DPO Kernels: A Semantically-Aware, Kernel-Enhanced, and Divergence-Rich Paradigm for Direct Preference Optimization
Amitava Das, Suranjana Trivedy, Danush Khanna, Rajarshi Roy, Gurpreet Singh, Basab Ghosh, Yaswanth Narsupalli, Vinija Jain, Vasu Sharma, Aishwarya Naresh Reganti, Aman Chadha
TL;DR
DPO-Kernels advances direct preference optimization by injecting kernelized representations and embedding-based semantics into the alignment objective. It broadens the divergence toolbox beyond KL with Jensen–Shannon, Hellinger, Wasserstein, and others, and introduces data-driven selection to pick kernel-divergence pairs, plus a Hierarchical Mixture of Kernels to balance local and global structure. Empirically, it achieves state-of-the-art generalization across 12 diverse datasets for factuality, safety, reasoning, and instruction following, while grounding analysis in Heavy-Tailed Self-Regularization. The framework emphasizes robustness, interpretability, and potential multimodal extensions, albeit with higher computational costs and notable ethical considerations that warrant careful mitigation.
Abstract
The rapid rise of large language models (LLMs) has unlocked many applications but also underscores the challenge of aligning them with diverse values and preferences. Direct Preference Optimization (DPO) is central to alignment but constrained by fixed divergences and limited feature transformations.

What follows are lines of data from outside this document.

-- ==== Sys2Proof/Laws/TouchesLaunch.lean ====
section
/-! SUPPORT. Which fields of the state every operation of Launch may change. -/

namespace Sys2Proof.Machine

theorem actionIssued_touches {z : State} {msk : Nat} {d : Nat} {n : Nat} {move : Option Nat} {s : State} (hm : Sub
    0x80000000000 msk) (h : Touches msk z s) : Touches msk z (actionIssued d n move s) :=
  (setCue_touches (hm.of rfl) h)

theorem actionRefused_touches {z : State} {msk : Nat} {d : Nat} {n : Nat} {s : State} (hm : Sub 0x1a80000041004 msk)
    (h : Touches msk z s) : Touches msk z (actionRefused d n s) :=
  (cueCompleted_touches (hm.of rfl) (cueRefuse_touches (hm.of rfl) h))

theorem counterStep_touches {z : State} {msk : Nat} {d : Nat} {c : Nat} {up : Bool} {s : State} (hm : Sub
    0xc07b0182007004 msk) (h : Touches msk z s) : Touches msk z (counterStep d c up s) :=
  (foldl_touches (fun _ _ h1 => (touches_ite (lineStep_touches (hm.of rfl) h1) h1)) (reachResume_touches (hm.of rfl)
    (reachStart_touches (hm.of rfl) (cueReach_touches (hm.of rfl) (setCounter_touches (hm.of rfl) h)))))

theorem counterEdge_touches {z : State} {msk : Nat} {d : Nat} {c : Nat} {e : Nat} {old : Encoder} {new : Encoder} {s :
    State} (hm : Sub 0xc1fb0182047004 msk) (h : Touches msk z s) : Touches msk z (counterEdge d c e old new s) := by
  have e := Eq.refl @counterEdge; conv at e => rhs; delta counterEdge
  rw [e]
  (try dsimp only)
  split <;> (try dsimp only)
  exacts [(counterStep_touches (hm.of rfl) h), (counterStep_touches (hm.of rfl) h), (evt_touches (hm.of rfl) (recordFault_touches (hm.of rfl) (bump_touches (hm.of rfl) h))), h]

theorem noteLaunch_touches {z : State} {msk : Nat} {keep : Bool} {i : Nat} {d : Nat} {s : State} (hm : Sub 0x2000000
    msk) (h : Touches msk z s) : Touches msk z (noteLaunch keep i d s) :=
  (touches_ite h (setSlot_touches (hm.of rfl) h))

theorem launchAccept_touches {z : State} {msk : Nat} {i : Nat} {d : Nat} {s : State} (hm : Sub 0x100002000004 msk) (h
    : Touches msk z s) : Touches msk z (launchAccept i d s) :=
  (foldl_touches (fun _ _ h1 => (watchStart_touches (hm.of rfl) (setStartList_touches (hm.of rfl) h1)))
    (setSlot_touches (hm.of rfl) (noteLaunch_touches (hm.of rfl) h)))

theorem launchRefuse_touches {z : State} {msk : Nat} {i : Nat} {d : Nat} {s : State} (hm : Sub 0xc0790182003004 msk)
    (h : Touches msk z s) : Touches msk z (launchRefuse i d s) :=
  (touches_ite (by (try dsimp only); split <;> (try dsimp only); exacts [(spoilFrame_touches (hm.of rfl)
    (by (try dsimp only); split <;> (try dsimp only); exacts [(touches_ite (evt_touches (hm.of rfl) h)
    (sendCause_touches (hm.of rfl) (evt_touches (hm.of rfl) h))), (evt_touches (hm.of rfl) h)])),
    (by (try dsimp only); split <;> (try dsimp only); exacts [(touches_ite (evt_touches (hm.of rfl) h)
    (sendCause_touches (hm.of rfl) (evt_touches (hm.of rfl) h))), (evt_touches (hm.of rfl) h)])]) (touches_ite
    (by (try dsimp only); split <;> (try dsimp only); exacts [(purgeRequest_touches (hm.of rfl) (noteLaunch_touches
    (hm.of rfl) (by (try dsimp only); split <;> (try dsimp only); exacts [(touches_ite (evt_touches (hm.of rfl) h)
    (sendCause_touches (hm.of rfl) (evt_touches (hm.of rfl) h))), (evt_touches (hm.of rfl) h)]))),
    (by (try dsimp only); split <;> (try dsimp only); exacts [(touches_ite (evt_touches (hm.of rfl) h)
    (sendCause_touches (hm.of rfl) (evt_touches (hm.of rfl) h))), (evt_touches (hm.of rfl) h)])])
    (by (try dsimp only); split <;> (try dsimp only); exacts [(touches_ite (evt_touches (hm.of rfl) h)
    (sendCause_touches (hm.of rfl) (evt_touches (hm.of rfl) h))), (evt_touches (hm.of rfl) h)])))

theorem launchRearm_touches {z : State} {msk : Nat} {i : Nat} {d : Nat} {n : Nat} {old : CueRun} {s : State} (hm : Sub
    0x80000000004 msk) (h : Touches msk z s) : Touches msk z (launchRearm i d n old s) := by
  have e := Eq.refl @launchRearm; conv at e => rhs; delta launchRearm
  rw [e]
  (try dsimp only)
  split <;> (try dsimp only)
  exacts [(touches_ite h (setArmed_touches (hm.of rfl) (cueStore_touches (hm.of rfl) (setCue_touches (hm.of rfl) h)))), h]

theorem launch_touches {z : State} {msk : Nat} {d : Nat} {n : Nat} {late : Bool} {old : CueRun} {s : State} (hm : Sub
    0xc0790182003004 msk) (h : Touches msk z s) : Touches msk z (launch d n late old s) := by
  have e := Eq.refl @launch; conv at e => rhs; delta launch
  rw [e]
  (try dsimp only)
  split <;> (try dsimp only)
  exacts [(evt_touches (hm.of rfl) h), (touches_ite (touches_ite (launchAccept_touches (hm.of rfl) h) (launchRefuse_touches (hm.of rfl) (foldl_touches (fun _ _ h1 => (evt_touches (hm.of rfl) (bump_touches (hm.of rfl) h1))) h))) (launchRearm_touches (hm.of rfl) (launchRefuse_touches (hm.of rfl) h)))]

theorem cueAct_touches {z : State} {msk : Nat} {d : Nat} {n : Nat} {e : List Sys2Proof.Byte} {late : Bool} {old :
    CueRun} {s : State} (hm : Sub 0x80c9f90182043004 msk) (h : Touches msk z s) : Touches msk z (cueAct d n e late old
    s) := by
  have e := Eq.refl @cueAct; conv at e => rhs; delta cueAct
  rw [e]
  (try dsimp only)
  split <;> (try dsimp only)
  exacts [(touches_ite (actionIssued_touches (hm.of rfl) (cuePin_touches (hm.of rfl) h)) (actionRefused_touches (hm.of rfl) h)), (touches_ite (touches_ite (actionIssued_touches (hm.of rfl) (stepMove_touches (hm.of rfl) h)) (actionRefused_touches (hm.of rfl) (stepMove_touches (hm.of rfl) h))) (actionRefused_touches (hm.of rfl) h)), (touches_ite (actionIssued_touches (hm.of rfl) (wr_touches (hm.of rfl) h)) (actionRefused_touches (hm.of rfl) h)), (actionIssued_touches (hm.of rfl) (launch_touches (hm.of rfl) h)), (cueCompleted_touches (hm.of rfl) (evt_touches (hm.of rfl) h)), (cueCompleted_touches (hm.of rfl) h)]

theorem execCueFire_touches {z : State} {msk : Nat} {d : Nat} {n : Nat} {s : State} (hm : Sub 0x380080c9f90182443004
    msk) (h : Touches msk z s) : TouchesO msk z (execCueFire d n s) :=
  (touchesO_ite (.next h) (.next (cueAct_touches (hm.of rfl) (cueAdvance_touches (hm.of rfl) (markWindows_touches
    (hm.of rfl) (commitOnCue_touches (hm.of rfl) (setBitOf_touches (hm.of rfl) (touches_ite (cueLate_touches (hm.of
    rfl) h) h))))))))

theorem execEncoderStep_touches {z : State} {msk : Nat} {d : Nat} {e : Nat} {la : Bool} {lb : Bool} {s : State} (hm :
    Sub 0x100000000c1ff0182047004 msk) (h : Touches msk z s) : TouchesO msk z (execEncoderStep d e la lb s) :=
  (touchesO_ite (.next h) (.next (noteEdges_touches (hm.of rfl) (foldl_touches (fun _ _ h1 => (touches_ite
    (counterEdge_touches (hm.of rfl) h1) h1)) (setEncoder_touches (hm.of rfl) h)))))

theorem execPathBackfeedAuto_touches {z : State} {msk : Nat} {p : Nat} {s : State} (hm : Sub 0x4004 msk) (h : Touches
    msk z s) : TouchesO msk z (execPathBackfeedAuto p s) :=
  (touchesO_ite (.next h) (.next (pathBackfeed_touches (hm.of rfl) h)))

end Sys2Proof.Machine
end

We propose DPO-Kernels, which integrates kernel methods to address these issues through four key contributions: (i) Kernelized Representations with polynomial, RBF, Mahalanobis, and spectral kernels for richer transformations, plus a hybrid loss combining embedding-based and probability-based objectives; (ii) Divergence Alternatives (Jensen-Shannon, Hellinger, Renyi, Bhattacharyya, Wasserstein, and f-divergences) for greater stability; (iii) Data-Driven Selection metrics that automatically choose the best kernel-divergence pair; and (iv) a Hierarchical Mixture of Kernels for both local precision and global modeling. Evaluations on 12 datasets demonstrate state-of-the-art performance in factuality, safety, reasoning, and instruction following. Grounded in Heavy-Tailed Self-Regularization, DPO-Kernels maintains robust generalization for LLMs, offering a comprehensive resource for further alignment research.